辅导Acsc/Stat 300、讲解data、辅导R编程语言、讲解R

2020.04.06 - 首页 >> Algorithm 算法

Lab 8 Assignment
The assignments must be in the correct format.
• All code you write in R must be compiled using R-Markdown with the output and answers
into MS-Word or PDF formats.
– The assignment must be done using R-Markdown. The output of this document will
include all the R code, R output and answers to the questions. Answers must be
written in full sentences.
Questions
1. This question is based on Question 6, Chapter 7, Page 299. Please modify as below.
(a) This question will perform polynomial regression to predict wage using age. Use
cross-validation to select the optimal degree d for the polynomial. What degree is
chosen and what is the test error obtained from cross validation?

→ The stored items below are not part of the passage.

-- ==== Sys2Proof/Decode.lean ====
section
/-! DEFINITION. Decoding a coded event in its context, and encoding it back. The byte of an `RX` event does not
decide the operation alone: the FSM state and the payload count do (R66), and for the outcome rows of
spec/opcode_table.json the checksum verdict. That context is the table's `when` column, `Ctx`. -/

namespace Sys2Proof

/-! ### Bytes and byte pairs -/

/-- The 16-bit little-endian value of two bytes, first received first (R11, R42). -/
def le16 (lo hi : Byte) : Half := lo.setWidth 16 ||| (hi.setWidth 16 <<< 8)

/-- Bits 7..0, the byte that is sent first (R11). -/
def loByte (v : Half) : Byte := v.extractLsb' 0 8

/-- Bits 15..8, the byte that is sent second (R11). -/
def hiByte (v : Half) : Byte := v.extractLsb' 8 8

/-- Bytes in arrival order as one number, the first byte in bits 7..0 (log 14). -/
def packBytes : List Byte → Nat
  | [] => 0
  | b :: rest => b.toNat + 256 * packBytes rest

/-- The first `n` bytes of a number, bits 7..0 first (log 14). -/
def unpackBytes : Nat → Nat → List Byte
  | 0, _ => []
  | n + 1, w => BitVec.ofNat 8 w :: unpackBytes n (w / 256)

/-- The four bytes of a sample group in arrival order (R64). -/
def SampleGroup.bytes (g : SampleGroup) : List Byte := [g.x0, g.x1, g.x2, g.x3]

/-- The 22 bytes of a frame in arrival order (R61). -/
def Frame.bytes (f : Frame) : List Byte :=
  [Config.startByte, f.index, loByte f.speed, hiByte f.speed] ++ f.g0.bytes ++ f.g1.bytes ++ f.g2.bytes ++
    f.g3.bytes ++ [loByte f.checksum, hiByte f.checksum]

/-! ### Byte classes -/

/-- The partition of the byte values of R67. -/
inductive ByteClass where
  | low
  | index
  | start
  | high
  deriving DecidableEq, Repr

/-- The class of a byte (R67): 0x00..0x9F, 0xA0..0xF9, 0xFA, 0xFB..0xFF. -/
def byteClass (b : Byte) : ByteClass :=
  if b < Config.indexLo then .low
  else if b ≤ Config.indexHi then .index
  else if b = Config.startByte then .start
  else .high

/-! ### Event words -/

/-- The event kinds of R68. -/
inductive EventKind where
  | rx
  | rxfail
  | close
  | reset
  | snapshot
  | speed
  | errcnt
  deriving DecidableEq, Repr

/-- The three kind bits of R68. -/
def EventKind.bits : EventKind → BitVec 3
  | .rx => 0#3
  | .rxfail => 1#3
  | .close => 2#3
  | .reset => 3#3
  | .snapshot => 4#3
  | .speed => 5#3
  | .errcnt => 6#3

/-- `{kind[2:0], data[7:0]}` (R68). -/
def eventWord (k : EventKind) (data : Byte) : BitVec 11 := k.bits ++ data

/-- Bits 10..8 of an event word; `kind = 7` does not exist (R68). -/
def wordKind (w : BitVec 11) : Option EventKind :=
  match (w.extractLsb' 8 3).toNat with
  | 0 => some .rx
  | 1 => some .rxfail
  | 2 => some .close
  | 3 => some .reset
  | 4 => some .snapshot
  | 5 => some .speed
  | 6 => some .errcnt
  | _ => none

/-- Bits 7..0 of an event word (R68). -/
def wordData (w : BitVec 11) : Byte := w.extractLsb' 0 8

/-- The event word of `RX b` (R68). -/
def rxWord (b : Byte) : BitVec 11 := eventWord .rx b

/-! ### Decoding -/

/-- What decides the operation besides the word: the table's `when` column. `verdict` is its `checksum_ok` entry:
`none` asks for the classification of R66, `some ok` for the outcome rows COMMIT and DROP (log 10). -/
structure Ctx where
  st : FsmState
  pcount : Fin 20
  verdict : Option Bool
  deriving DecidableEq, Repr

/-- The context right after reset: hunting for a start byte (R32, R171). -/
def Ctx.afterReset : Ctx := ⟨.seekStart, 0, none⟩

/-- The eight byte operations of R66. -/
inductive RxOp where
  | ssStart
  | ssSkip
  | riIndex
  | riRestart
  | riAbort
  | rpData
  | rpLast
  | haltIgnore
  deriving DecidableEq, Repr

/-- The classification of a received byte (R66). -/
def classify (st : FsmState) (pcount : Fin 20) (b : Byte) : RxOp :=
  match st with
  | .seekStart => if b = Config.startByte then .ssStart else .ssSkip
  | .readIndex =>
    match byteClass b with
    | .index => .riIndex
    | .start => .riRestart
    | .low => .riAbort
    | .high => .riAbort
  | .readPayload => if pcount.val ≤ 18 then .rpData else .rpLast
  | .halted => .haltIgnore

/-- The operation with its operand; `RP.LAST` is named by its outcome where the verdict is given. -/
def RxOp.toInstr (op : RxOp) (verdict : Option Bool) (b : Byte) : Instr :=
  match op with
  | .ssStart => .ssStart
  | .ssSkip => .ssSkip b
  | .riIndex => .riIndex b
  | .riRestart => .riRestart
  | .riAbort => .riAbort b
  | .rpData => .rpData b
  | .rpLast =>
    match verdict with
    | none => .rpLast b
    | some true => .commit b
    | some false => .drop b
  | .haltIgnore => .haltIgnore b

/-- Why bits are no coded event. -/
inductive DecodeError where
  /-- An event word of kind 7 (R68). -/
  | noSuchKind
  /-- 22 bytes that do not begin 0xFA and an index byte (R60). -/
  | notAFrame
  /-- A length that is neither an event word nor one of the two wire forms. -/
  | noSuchFormat
  deriving DecidableEq, Repr

/-- The fields of 4 bytes (R64). -/
def groupOfBytes : List Byte → Option SampleGroup
  | [x0, x1, x2, x3] => some ⟨x0, x1, x2, x3⟩
  | _ => none

/-- The fields of 22 bytes (R60, R61): the first must be 0xFA, the second an index byte. -/
def frameOfBytes : List Byte → Option Frame
  | [s, i, s0, s1, a0, a1, a2, a3, b0, b1, b2, b3, c0, c1, c2, c3, d0, d1, d2, d3, k0, k1] =>
    if s = Config.startByte ∧ IsIndex i then
      some { index := i, speed := le16 s0 s1, g0 := ⟨a0, a1, a2, a3⟩, g1 := ⟨b0, b1, b2, b3⟩,
             g2 := ⟨c0, c1, c2, c3⟩, g3 := ⟨d0, d1, d2, d3⟩, checksum := le16 k0 k1 }
    else none
  | _ => none

/-- The operation an event word stands for (R66, R68). The data of kinds 1 to 6 are ignored. -/
def decodeEvent (c : Ctx) (w : BitVec 11) : Except DecodeError Instr :=
  match wordKind w with
  | some .rx => .ok ((classify c.st c.pcount (wordData w)).toInstr c.verdict (wordData w))
  | some .rxfail => .ok .rxfail
  | some .close => .ok .close
  | some .reset => .ok .reset
  | some .snapshot => .ok .snapshot
  | some .speed => .ok .speed
  | some .errcnt => .ok .errcnt
  | none => .error .noSuchKind

/-- Total decoding of any coded item. -/
def decode (c : Ctx) : Code → Except DecodeError Instr
  | .event w => decodeEvent c w
  | .sample w =>
    match groupOfBytes (unpackBytes 4 w.toNat) with
    | some g => .ok (.sample g)
    | none => .error .noSuchFormat
  | .frame w =>
    match frameOfBytes (unpackBytes 22 w.toNat) with
    | some f => .ok (.frame f)
    | none => .error .notAFrame
  | .other _ _ => .error .noSuchFormat

/-- The context in which a row of spec/opcode_table.json applies: its `when` column. -/
def Instr.applies (i : Instr) (c : Ctx) : Bool :=
  match i with
  | .ssStart => decide (c.st = .seekStart)
  | .ssSkip _ => decide (c.st = .seekStart)
  | .riIndex _ => decide (c.st = .readIndex)
  | .riRestart => decide (c.st = .readIndex)
  | .riAbort _ => decide (c.st = .readIndex)
  | .rpData _ => decide (c.st = .readPayload ∧ c.pcount.val ≤ 18)
  | .rpLast _ => decide (c.st = .readPayload ∧ c.pcount.val = 19 ∧ c.verdict = none)
  | .commit _ => decide (c.st = .readPayload ∧ c.pcount.val = 19 ∧ c.verdict = some true)
  | .drop _ => decide (c.st = .readPayload ∧ c.pcount.val = 19 ∧ c.verdict = some false)
  | .haltIgnore _ => decide (c.st = .halted)
  | .rxfail => true
  | .close => true
  | .reset => true
  | .snapshot => true
  | .speed => true
  | .errcnt => true
  | .frame _ => true
  | .sample _ => true

/-! ### Encoding -/

/-- The words of an operation (R68, R61, R64); the ignored data bits are written as 0. -/
def encode : Instr → Code
  | .ssStart => .event (rxWord Config.startByte)
  | .ssSkip b => .event (rxWord b)
  | .riIndex b => .event (rxWord b)
  | .riRestart => .event (rxWord Config.startByte)
  | .riAbort b => .event (rxWord b)
  | .rpData b => .event (rxWord b)
  | .rpLast b => .event (rxWord b)
  | .commit b => .event (rxWord b)
  | .drop b => .event (rxWord b)
  | .haltIgnore b => .event (rxWord b)
  | .rxfail => .event (eventWord .rxfail 0#8)
  | .close => .event (eventWord .close 0#8)
  | .reset => .event (eventWord .reset 0#8)
  | .snapshot => .event (eventWord .snapshot 0#8)
  | .speed => .event (eventWord .speed 0#8)
  | .errcnt => .event (eventWord .errcnt 0#8)
  | .frame f => .frame (BitVec.ofNat 176 (packBytes f.bytes))
  | .sample g => .sample (BitVec.ofNat 32 (packBytes g.bytes))

/-! ### Words as spec/opcode_table.json numbers them -/

/-- The coded item of `nbits` bits (in whole bytes) that are `w`: up to 16 bits an event word, 32 a sample group,
176 a frame (log 13). -/
def codeOfBits (nbits w : Nat) : Code :=
  if nbits ≤ 16 then (if w < 2048 then .event (BitVec.ofNat 11 w) else .other nbits w)
  else if nbits = 32 then (if w < 2 ^ 32 then .sample (BitVec.ofNat 32 w) else .other nbits w)
  else if nbits = 176 then (if w < 2 ^ 176 then .frame (BitVec.ofNat 176 w) else .other nbits w)
  else .other nbits w

/-- The instruction the decoder reads from a table row's bits. The table gives several operations the SAME bits and
tells them apart by its `when` column only, which a number cannot carry: this reads them in the context right
after reset (log 13). -/
def decodeTableWord (nbits w : Nat) : Option Instr :=
  (decode Ctx.afterReset (codeOfBits nbits w)).toOption

end Sys2Proof
end

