/-- R47, R52, R53: no slot is ever torn, under any value of the parameters (the machine's form is the model's, log 16).
A step leaves a slot as it was, or is the write of that slot by the commit under way and writes its packet's whole
sample, or, where a commit is one step (both atomicities at their default, R55, C3), is the last byte of a packet that
validates and writes its whole sample, or is a RESET and unsets it. What a single-slot read copies is what the slot
holds. -/
def Obligations.NoStepTearsASlot : Prop :=
  (∀ (cfg : Config) (e : MicroEvent) (s t : Conforming) (a : Nat),
    (∀ c f g, e = .event c → decode s.block.ctx c ≠ .ok (.frame f) ∧ decode s.block.ctx c ≠ .ok (.sample g)) →
    microStep cfg e s = some t →
    t.block.slots.read a = s.block.slots.read a ∨
    (∃ c k, e = .writeSlot k ∧ s.commit = some c ∧ k ∈ c.slotsLeft ∧ a = angleOf c.idx k ∧
      t.block.slots.read a = some (sampleOf c.packet k cfg)) ∨
    (∃ b k, e = .event (.event (rxWord b)) ∧ cfg.snapAtomicity = .table ∧ cfg.commitAtomicity = .packet ∧ s.commit = none ∧
      s.block.st = .readPayload ∧ s.block.pcount.val = 19 ∧ s.block.verdict b cfg = true ∧
      a = angleOf s.block.idx k ∧ t.block.slots.read a = some (sampleOf (s.block.packet b) k cfg)) ∨
    (t.block.slots.read a = none ∧ ∃ c, e = .event c ∧ decode s.block.ctx c = .ok .reset)) ∧
  (∀ (cfg : Config) (s t : Conforming) (c a : Nat), microStep cfg (.snapRead c a) s = some t →
    ∃ p, findSnap c t.snaps = some p ∧ entryFor a p.got = some (shown (s.block.slots.read a)))
end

Fit the model of degree d to the whole data and make a plot of the resulting polynomial
fit to the data.
(b) This question will look at a step function to predict wage using age. Use cross
validation to choose the optimal number of cuts. What is the number of cuts chosen
and what is the test error obtained from cross validation. For this assignment set the
maximum number of cuts to be 8.
Fit the model with the selected number of cuts to the whole data and plot the fit
obtained.
2. You are looking at two models in Question 1. Choose a preferred model from these two
and briefly discuss why it was chosen.
3. This question is based on Question 9, Chapter 7, Page 299.
(a) This question will look using a natural spline ns() to predict nox using dis. Use
cross-validation or another approach to select the best degrees of freedom for the
spline. What degrees of freedom were selected and what was the test error?
Fit a natural spline model with the select degrees of freedom on the whole data and
plot the resulting fit to the data.
(b) Fit a smoothing spline to the data using cross validation to select the degrees of
freedom. What degrees of freedom were selected? Plot the resulting fit on the data.
(c) Fit a local regression using the loess() function. Use the span of 0.375 to define
the neighbourhood (37.5%). Plot the resulting function on the data.
This just leaves generalized additive models. You can try this on your own time.